DATA UNDER STUDY: Begin

/-- A batch of a strand (R283). -/
structure Batch where
  entries : List BatchEntry
  sealed : Bool
  failed : Bool
  deriving DecidableEq, Repr

/-- A Twill ticket of a strand (R288, R360). -/
structure Ticket where
  descriptor : List Byte
  header : W64
  done : Bool
  failed : Bool
  deriving DecidableEq, Repr

/-- The state of one lane's request in an `osenter` or `osenter.any` (R279, R422). -/
inductive LaneEntry where
  /-- Sent, or refused for space and to be sent again, and not yet answered. -/
  | sent
  | waiting
  | granted
  /-- Refused: the class and detail of the fault. -/
  | refused (cls : BitVec 8) (detail : BitVec 16)
  /-- Not requested by this issue (R279). -/
  | idle
  deriving DecidableEq, Repr

/-- A lane of an `osenter`: lane, key, sequence number, and what the table has answered. -/
structure SectionLane where
  lane : Nat
  key : W64
  seq : BitVec 31
  state : LaneEntry
  deriving DecidableEq, Repr

/-- A fault or trap of a strand (R430): class, detail, the lanes at entry (none: the live lanes), the lanes complete, the
address and the walk entry reported. -/
structure Trap where
  cls : BitVec 8
  detail : BitVec 16
  lanes : Option Word
  done : Word
  faddr : W64
  walkent : W64
  deriving DecidableEq, Repr

/-- The replies of the fabric that a strand holds for (R228, R232, R246): the lanes whose part is complete, and the lanes that
faulted, each with the class met at the peer and the address; a uniform access names its one access as lane 0. -/
structure RemoteOp where
  result : Nat
  /-- The trap that the checks of this package decided, if any (R227). -/
  trap : Option Trap
  done : Word
  faults : List (Nat × BitVec 8 × W64)
  /-- For an `acq` at a peer: base and size of the regions bound to the object when its read was performed there, once that is known to
  lie behind (R270). -/
  bound : Option (List (BitVec 57 × Nat))
  deriving DecidableEq, Repr

/-- A resident strand, or the firmware slot of a core: its place and all its registers (R120). -/
structure Strand where
  who : Who
  ctxSlot : Slot
  core : CoreId
  /-- The strand slot on the core; 512 is the firmware slot (R129). -/
  slot : Nat
  state : StrandState
  /-- The state before the freeze (R381). -/
  before : StrandState
  park : Option Park
  /-- The instruction the strand waits in (R267). -/
  waiting : Option Instr
  remote : Option RemoteOp
  /-- What peers have answered to the accesses that the instruction at hand makes one after another, by access (R228). -/
  script : List (Nat × List Byte)
  /-- A fault that the strand takes when it next issues: a stall of its stored request (R425). -/
  owed : Option Trap
  /-- The lanes of the `osenter` in which the strand waits (R279). -/
  entering : List SectionLane
  pc : W64
  /-- The next iteration of the `rpt` sequence at the pc (R143, R144). -/
  rptAt : Nat
  /-- The sequence at the pc is issued again after `rfe`, over m0 and not sr.donemask (R227, R255). -/
  reissue : Bool
  v : List Row
  w : List Word
  m : List Word
  b : List (BitVec 128)
  /-- The v registers whose full/empty bit is clear (R123). -/
  emptyV : List Nat
  /-- The w registers whose full/empty bit is clear (R123). -/
  emptyW : List Nat
  live : Word
  sr : SysRegs
  /-- The quad-coherence bits (R219). -/
  quadCoherent : BitVec 8
  /-- The lease (R129, R404, R405): declared, lines in force, the peak of the measured lines in this epoch, and whether the strand
  has been Active or Held in it. -/
  leaseDecl : Bool
  leaseLines : Nat
  leasePeak : Nat
  leaseSeen : Bool
  /-- The admission number, and the place of the last admission among all admissions of the package (R407, R408). -/
  admission : Nat
  order : Nat
  /-- The spell that the strand has been Active or Held without a break: a number of its own for each (R407). -/
  spell : Nat
  /-- The cycles at which it entered Waiting for admission, and last issued or was admitted (R410, R413). -/
  waitSince : Nat
  issueSince : Nat
  yielded : Bool
  /-- Posted remote stores not yet acknowledged (R374). -/
  posted : Nat
  /-- The first matrix failure since the last `msync` (R311). -/
  mfail : Word
  /-- An index claimed by `cqput` or `halox` and not yet published (R282). -/
  claim : Option (BitVec 63)
  openBatch : Batch
  sealedBatches : List (Option Batch)
  tickets : List (Option Ticket)
  deriving DecidableEq, Repr

/-! ### Gangs -/

/-- A barrier counter (R382): registered participants, arrivals of the current instance, and the instance number. -/
structure BarCounter where
  registered : Nat
  arrived : Nat
  inst : Nat
  deriving DecidableEq, Repr

/-- The static facts of a gang's kernel, from its header (R133). -/
structure Kernel where
  header : W64
  entry : Nat
  codeSize : Nat
  calltab : W64
  strands : Nat
  wgs : Nat
  vregs : Nat
  vault : Nat
  lease : Nat
  lbar : Bool
  matrix : Bool
  node : Bool
  nodeWords : Nat
  paramSize : Nat
  wpre : Nat
  /-- The header's copy of bytes [19:8] (SHAPE, R441). -/
  shape : BitVec 96
  /-- The preloaded words (R134). -/
  preload : List Word
  /-- The patch overlay: byte offset from the header, and the word laid over it (R135). -/
  patches : List (Nat × Word)
  deriving DecidableEq, Repr

/-- A placed gang (R378). -/
structure Gang where
  ctx : BitVec 12
  ctxSlot : Slot
  gang : BitVec 24
  index : Nat
  ticket : BitVec 64
  die : Die
  quad : Quad
  /-- The cores that hold workgroups 0, 1, ... -/
  cores : List (BitVec 2)
  kernel : Kernel
  roles : List W64
  /-- The entry of the quad's vault allocation table that holds its allocation (R90). -/
  vat : Option (BitVec 5)
  /-- The map from acc0 to acc7 to physical tiles (R127). -/
  accMap : List (Option Nat)
  /-- Workgroup barrier counters and regroup counters, by workgroup (R382). -/
  wgBars : List BarCounter
  regroups : List BarCounter
  gangBar : BarCounter
  /-- The gang runs a node of a work graph (R399). -/
  isNode : Bool
  frozen : Bool
  /-- The cycle from which its strands may first issue: a co-resident launch is placed at once, and STAGGER orders the first issue of its gangs
  (R396). -/
  firstAt : Nat
  deriving DecidableEq, Repr

/-! ### Memory, translation and caches -/

/-- The bytes of every store of the package, in one list of the bytes that differ from 0, addresses strictly rising. The
device's memory, the host's, the vaults, the accumulator tiles and the unbacked page slots have ranges of their own
(`Config`). -/
abbrev Memory := List Host.Cell

/-- The canonical form: addresses strictly rising, and no entry equal to 0, which an unlisted address reads as. -/
def Memory.wf : Memory → Bool
  | [] => true
  | [c] => c.2 != 0
  | c :: d :: rest => c.2 != 0 && decide (c.1 < d.1) && Memory.wf (d :: rest)

/-- A cached translation (R41): context, virtual page number of the granule looked up, the leaf with its level, and where
the leaf stands. -/
structure TlbEntry where
  ctx : BitVec 12
  vpn : BitVec 41
  level : Nat
  leaf : W64
  leafDie : Die
  leafOff : BitVec 37
  deriving DecidableEq, Repr

/-- A cached pointer entry of the walk cache (R41): the table entry of a context at a level, by the va bits above the next
level's index. -/
structure WalkEntry where
  ctx : BitVec 12
  level : Nat
  pre : Nat
  entry : W64
  deriving DecidableEq, Repr

/-- A line of a first-level cache (R94): tag, set and way, the valid bits and the bytes of the sectors, the strand that filled
it with its admission number and spell (R405, R407), whether it is demoted (R415), and the sectors whose bits have changed, so that
their parity fails at the next look-up (R97). -/
structure L1Line where
  core : CoreId
  ctx : BitVec 12
  vline : BitVec 50
  set : Nat
  way : Nat
  valid : BitVec 4
  data : List Byte
  filler : Who
  adm : BitVec 4
  spell : Nat
  demoted : Bool
  upset : BitVec 4
  deriving DecidableEq, Repr

/-- A line of a quad's instruction/constant cache (R99). -/
structure ICLine where
  die : Die
  quad : Quad
  ctx : BitVec 12
  vline : BitVec 50
  set : Nat
  way : Nat
  data : List Byte
  deriving DecidableEq, Repr

/-- The bits of a tree pseudo-LRU over the ways of a set (R73, R94, R99): the cache, the set and the tree's node bits. -/
structure PlruTree where
  cache : Nat
  set : Nat
  bits : BitVec 16
  deriving DecidableEq, Repr

/-- A victim tag (R98), with the filler, its admission number at the fill, modulo 16 (R407), and its spell in the active set then. -/
structure VictimTag where
  core : CoreId
  set : Nat
  ctx : BitVec 12
  vline : BitVec 50
  filler : Who
  adm : BitVec 4
  spell : Nat
  deriving DecidableEq, Repr

/-- The sideband of a line (R30): format code and two S8 scales; absent when the valid bit is clear. -/
structure Sideband where
  fmt : BitVec 4
  scale0 : Byte
  scale1 : Byte
  deriving DecidableEq, Repr

/-- A resident ordinary line of the L2 (R70, R72, R74): its home address, slice, set and way, the sector bits, the pin count,
the sideband, and whether the sideband was dropped while pinned (R33). -/
structure L2Line where
  line : Nat
  slice : Nat
  set : Nat
  way : Nat
  valid : BitVec 4
  dirty : BitVec 4
  pins : Nat
  sideband : Option Sideband
  dropAtUnpin : Bool
  deriving DecidableEq, Repr

/-- The operation and element type a word of a partial copy is tagged with (R82): an integer operation of a width, or a
floating-point reduction. -/
inductive RedTag where
  | int (wide : Bool) (op : BitVec 4)
  | float (type : BitVec 2) (op : BitVec 2) (ftz : Bool)
  deriving DecidableEq, Repr

/-- A word of a partial copy: byte offset in the line, tag and value (R82). -/
structure PartialWord where
  off : Nat
  tag : RedTag
  val : W64
  deriving DecidableEq, Repr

DATA UNDER STUDY: End

= WHAT TO PRODUCE =
In the data above, retype exactly and only the lines between the one holding "index : Nat" and the one holding "and caches -/", inclusive.

= WRITTEN ANSWER =
  index : Nat
  ticket : BitVec 64
  die : Die
  quad : Quad
  /-- The cores that hold workgroups 0, 1, ... -/
  cores : List (BitVec 2)
  kernel : Kernel
  roles : List W64
  /-- The entry of the quad's vault allocation table that holds its allocation (R90). -/
  vat : Option (BitVec 5)
  /-- The map from acc0 to acc7 to physical tiles (R127). -/
  accMap : List (Option Nat)
  /-- Workgroup barrier counters and regroup counters, by workgroup (R382). -/
  wgBars : List BarCounter
  regroups : List BarCounter
  gangBar : BarCounter
  /-- The gang runs a node of a work graph (R399). -/
  isNode : Bool
  frozen : Bool
  /-- The cycle from which its strands may first issue: a co-resident launch is placed at once, and STAGGER orders the first issue of its gangs
  (R396). -/
  firstAt : Nat
  deriving DecidableEq, Repr

/-! ### Memory, translation and caches -/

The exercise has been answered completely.